▸ LISTED ENTRIES
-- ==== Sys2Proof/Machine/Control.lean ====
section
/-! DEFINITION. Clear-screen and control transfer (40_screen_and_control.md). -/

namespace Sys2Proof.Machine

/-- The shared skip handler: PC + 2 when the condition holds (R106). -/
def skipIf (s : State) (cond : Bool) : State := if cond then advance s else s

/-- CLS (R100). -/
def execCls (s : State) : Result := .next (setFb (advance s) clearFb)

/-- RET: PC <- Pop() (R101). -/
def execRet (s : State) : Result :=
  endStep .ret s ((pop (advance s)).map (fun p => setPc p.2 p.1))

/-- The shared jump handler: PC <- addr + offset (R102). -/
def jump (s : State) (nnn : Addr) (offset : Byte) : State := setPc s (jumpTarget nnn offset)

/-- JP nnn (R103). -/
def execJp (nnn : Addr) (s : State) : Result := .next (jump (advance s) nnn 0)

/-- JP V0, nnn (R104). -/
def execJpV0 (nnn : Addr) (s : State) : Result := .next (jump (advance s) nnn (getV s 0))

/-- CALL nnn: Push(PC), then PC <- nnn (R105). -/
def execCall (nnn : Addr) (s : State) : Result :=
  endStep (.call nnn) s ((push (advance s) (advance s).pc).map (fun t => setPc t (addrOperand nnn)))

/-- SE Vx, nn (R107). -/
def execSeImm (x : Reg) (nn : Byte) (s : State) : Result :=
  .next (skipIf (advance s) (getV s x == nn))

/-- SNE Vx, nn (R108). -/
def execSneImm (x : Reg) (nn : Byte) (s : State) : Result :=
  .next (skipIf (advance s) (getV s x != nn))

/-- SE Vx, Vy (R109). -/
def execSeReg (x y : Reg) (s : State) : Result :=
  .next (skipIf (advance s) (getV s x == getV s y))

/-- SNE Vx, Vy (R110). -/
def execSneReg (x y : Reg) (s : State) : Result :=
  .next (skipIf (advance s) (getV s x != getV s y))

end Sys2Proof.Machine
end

▸ WORK TASK
Among the lines of the material, find those holding the word "advance" and return them.

▸ ANSWER TO THE PROBLEM
def skipIf (s : State) (cond : Bool) : State := if cond then advance s else s
def execCls (s : State) : Result := .next (setFb (advance s) clearFb)
  endStep .ret s ((pop (advance s)).map (fun p => setPc p.2 p.1))
def execJp (nnn : Addr) (s : State) : Result := .next (jump (advance s) nnn 0)
def execJpV0 (nnn : Addr) (s : State) : Result := .next (jump (advance s) nnn (getV s 0))
  endStep (.call nnn) s ((push (advance s) (advance s).pc).map (fun t => setPc t (addrOperand nnn)))
  .next (skipIf (advance s) (getV s x == nn))
  .next (skipIf (advance s) (getV s x != nn))
  .next (skipIf (advance s) (getV s x == getV s y))
  .next (skipIf (advance s) (getV s x != getV s y))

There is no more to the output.